Kudüs sadece bir şehir değildir, bir sembol, bir intihardır. Kudüs kıbledir. İlk kıblemizi koruyamazsak, son kıblemizin geleceğine güvenle bakamayız. İslam dünyası Kudüs imtihanında sınıfta kalmıştır. Sadece İslam dünyası değil, tüm insanlık da Kudüs imtihanında sınıfta kalmıştır.

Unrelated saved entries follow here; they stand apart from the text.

/-- Keeps the leases as what is still to be read says (R93, R273, R312). -/
def leasesOf (s : State) (o : FabOp) : List Lease :=
  let at_ (l : List (Nat × Nat)) : List Lease := l.map fun r => ⟨o.by_.core, r.1, r.2⟩
  if o.mc || o.bad then []
  else
    match planOf s o.id with
    | none => at_ (sendPlan o.view o.stitch o.vtab)
    | some p =>
      let dw := p.red.dBytes
      (p.flowsOf o.view.rank).flatMap fun f =>
        let k := p.pos f
        let n := p.len s f - k
        if p.reader f ≠ some o.view.rank || p.isDry f || n = 0 || (p.dstNodes f).all (p.lost.contains ·) then []
        else if p.reduces then
          let b := match f with
            | .direct i _ => (p.seg i).1
            | .ringPart _ j => (p.seg j).1
            | _ => 0
          at_ [(o.view.sbuf + (b + k) * dw, n * dw)]
        else
          at_ (o.source (match f with | .direct _ j => j | _ => 0) k n)

/-- The first address of an own member's operand, from an element on (R281). -/
def mcSource (m : Member) (v : McView) (k dw : Nat) : Nat := m.base + v.soff + k * dw

/-- The operands that a descriptor has still to read of own members. -/
def mcLeases (s : State) (p : Plan) : List Lease :=
  match p.mc with
  | none => []
  | some (_, b) =>
    let dw := p.red.dBytes
    (p.ranks s.node).flatMap fun r =>
      match p.members[r]? with
      | some m =>
        let k := p.pos (.give r)
        if p.isDry (.give r) || p.elems ≤ k then []
        else [⟨coreOfFloe m.floe 0, mcSource m (mcView b) k dw, (p.elems - k) * dw⟩]
      | none => []

def relet (s : State) : State :=
  s.onFabSys fun b => { b with leases := b.ops.flatMap (leasesOf s) ++ b.plans.flatMap (mcLeases s) }

/-- The outcome of the expander's steps: the leases follow what is still to be read. -/
def doneFab (s : State) : Host.Outcome State Fault Refusal := done (relet s)

/-- BLOCK_ADMIT (R301, R388) of a group: one plan at a time. -/
def execBlockAdmit (s : State) : Host.Outcome State Fault Refusal :=
  let g := s.input.group
  doneFab (if (groupPlan s g).isSome then s
    else
      match s.coord g with
      | some c => if c.order = [] then admitRemote s g else admitOwn s c
      | none => admitRemote s g)

/-! ### Reservation -/

/-- Bytes of exact accumulators in the moraine die's reduction units: 16,384 XA32 or 2,340 XA64 (R303, R304). -/
def accBytes : Nat := 655360

/-- Accumulator bytes that a plan needs (R303, R306): at the coordinating package, for an in-switch reduction. -/
def accNeed (s : State) (p : Plan) : Nat :=
  if p.reduces && p.alg = 3 && s.ownNode p.head then p.window * Acc.size p.red.wide else 0

/-- Whether a plan's other switches' windows must be held before this switch's turn, and before data may move (R306): those of lower,
and of higher, node numbers. -/
def Plan.lowerNodes (s : State) (p : Plan) : Bool := p.nodes.any fun q => !s.ownNode q && q < s.node
def Plan.higherNodes (s : State) (p : Plan) : Bool := p.nodes.any fun q => !s.ownNode q && s.node < q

Osmanlı Devleti, 4 asır boyunca Kudüs’ü barış ve esenlik içinde yönetmişti. 1. Dünya Savaşı sonrasında Osmanlı şehri terk etmek zorunda kaldı. O günden beri Kudüs gün yüzü görmedi. BM’nin 1947’deki kararına göre Kudüs, özel statülü bir şehir olacaktı. Bu karar Filistin’in işgalinden başka bir sonuç doğurmadı. 1967’de Kudüs’ün işgaline sessiz kalan BM, İsrail’in gerçekleştirdiği haksız, hukuksuz tüm eylemleri sadece seyrederek buna ortak olmuştur. Ne için dünya 5’ten büyüktür diyorum anlıyor musunuz?

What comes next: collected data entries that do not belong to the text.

-- ==== Sys2Proof/Machine/Router.lean ====
section
/-! DEFINITION. The expert router: run blocks and price forms (R282 to R286), the auction (R313 to R319), and what a failed
run leaves (R380). -/

namespace Sys2Proof.Machine

set_option linter.unusedVariables false

/-! ### Run blocks -/

/-- A run block's fields (R282). -/
structure RunView where
  ctx     : Nat
  k       : Nat
  sfmt    : Fmt
  fmtOk   : Bool
  tenant  : Nat
  corr    : Nat
  ntok    : Nat
  nexp    : Nat
  lim     : Nat
  eps     : Nat
  sstride : Nat
  scores  : Nat
  asg     : Nat
  rows    : Nat
  done    : Nat
  phase   : Nat
  deriving DecidableEq, Repr

def runView (b : BitVec 512) : RunView :=
  let f (lo n : Nat) : Nat := bits b.toNat lo n
  { ctx := f 0 2, k := 2 ^ f 2 2, sfmt := if f 4 4 = 3 then .bf16 else .fp32, fmtOk := f 4 4 = 1 || f 4 4 = 3,
    tenant := f 8 4, corr := f 32 32, ntok := f 64 32, nexp := f 96 16, lim := f 112 16, eps := f 128 32,
    sstride := f 160 32, scores := f 192 64, asg := f 256 64, rows := f 320 64, done := f 384 64, phase := f 448 16 }

def Run.view (r : Run) : RunView := runView r.block

/-- The size of a score. -/
def RunView.size (v : RunView) : Nat := v.sfmt.width / 8

/-- Token-copies of a run. -/
def RunView.copies (v : RunView) : Nat := v.ntok * v.k

/-- The bank of a run (R313). -/
def RunView.bank (v : RunView) : Nat := v.tenant * 4 + v.ctx

/-- Whether a run block is malformed for an issuer's tenant (R282). -/
def runBad (b : BitVec 512) (tenant : Nat) : Bool :=
  let v := runView b
  v.nexp < v.k || 262144 < v.copies || !v.fmtOk || v.tenant ≠ tenant ||
  v.sstride % v.size ≠ 0 || v.sstride < v.nexp * v.size ||
  v.asg % 8 ≠ 0 || v.rows % 4 ≠ 0 || v.scores % v.size ≠ 0 || bits b.toNat 12 20 ≠ 0 ||
  v.nexp < 1 || 1024 < v.nexp || v.ntok < 1 || 131072 < v.ntok || 2 ^ 31 ≤ v.eps

/-- A score in units of 2^-16 (R282). -/
def scoreOf (f : Fmt) (b : Nat) : Int :=
  match f.val b with
  | .nan _ => -2147483648
  | v => signed (roundInt 32 true .rne (shiftE 16 v)).bits 32

/-- The status and HW fields at bytes 58 to 63 of a run block (R282). -/
def runField (st rounds fill : Nat) : List Byte := leBytes 6 (st % 16 + rounds % 65536 * 16 + fill % 2 ^ 28 * 2 ^ 20)

/-- `auc.run` past its checks (R283). -/
def runBegin (s : State) (d : Reg) (a : Nat) : State :=
  let s := fenceRel s .sys
  let (bl, s) := loadPieces s a 64 1
  let blk := BitVec.ofNat 512 (bl.headD 0)
  let v := runView blk
  if runBad blk s.tenant then retX s d stFAULT
  else if s.fab.runs.any fun r => r.addr = a && r.by_.tenant = s.tenant then retX s d stBUSY
  else if 64 ≤ s.fab.runs.length then retX s d stFULL
  else
    let b := issuer s v.corr
    let busy : List Byte := leBytes 1 (1 + bits blk.toNat 468 4 * 16)
    let s1 := noteRows (settleRows s [(a + 58, 1)]) b.lid [(a + 58, 1)]
    match engineOp s1 b.core b.tenant b.ti [] [(a + 58, 1)] (fun _ => busy) with
    | .wait => poll s
    | .fault _ => retX s1 d stFAULT
    | .done s2 te =>
      let (q, s2) := s2.nextSeq
      let r : Run := ⟨q, a, b, blk, incNow s v.done, false, [], [], [], 0, 0, false, 0, te⟩
      let s3 := s2.onFabSys fun x => { x with runs := x.runs ++ [r] }
      retX (traceOp s3 b 5 stQueued 0) d stOK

Amerika’nın attığı adıma karşı etkili bir tavır koymayan BM, zaten yıpranmış olan meşruiyet zeminine bir darbe vurdu.
Bunlar siyonist. Bir siyonizm mücadelesiyle karşı karşıyayız. Asıl mücadele siyonistlerle. Onların Müslümanlara olan düşmanlığı affedilir gibi değil.
Mescid-i Aksa giderek sıklaşan bir şekilde radikal siyonistlerin çizmeleriyle kirletiliyor.
Hz. Ömer, Kudüs’ü neredeyse kimsenin burnunu bile kanatmadan fethetmişti. Asırlar sonra, Kudüs’e yürümek için yüzlerce insanı toplayan Haçlılar, 600 bin kişi olarak girdikleri Anadolu’dan tüm vahşetlerine rağmen 100 bin kişi olarak çıktılar.
Biz Müslümanlar kınamakta başka bir şey yapmıyoruz, yapamıyoruz. Bizim için Çanakkale neyse, Kudüs’te odur.
İsrail’in uyguladığı devlet terörünün durdurulmadığı takdirde dünya hızla kimsenin kendini güvende hissedemeyeceği bir noktaya gidecektir. Bu yüzden BM’nin ve tek tek devletlerin İsrail’e karşı bir duruş koyma zamanı gelmiştir. Holokost mağduru bir halkın kendi devletlerinin bir başka halka karşı işlediği insanlık suçlarına rıza göstermeyeceğini umuyorum.
Ne yapacağız? Türkiye hem diplomatik kanalları çalıştırarak hem de somut adımlarla duruşunu göstermiş bir ülkedir. İsrail’in en çok hedef aldığı ülkenin Türkiye, kişinin de şahsım olması tesadüf değildir. Oradaki şahıs beni hedef alıyorsa doğru yoldayım.
Biz bir şeye inanıyoruz: La galibe illallah. Galip olan yalnızca Allah’tır. İstediğin kadar nükleer silahın olsun, aslolan Rabbimin silahıdır. Onlar hangi tuzakları kurarsa kursun en büyük tuzak Allah’ın tuzağıdır. İsrail’i bu yanlış adımlarından çevirene, akıtılan kanların hesabını sorana kadar mücadelemiz sürecektir.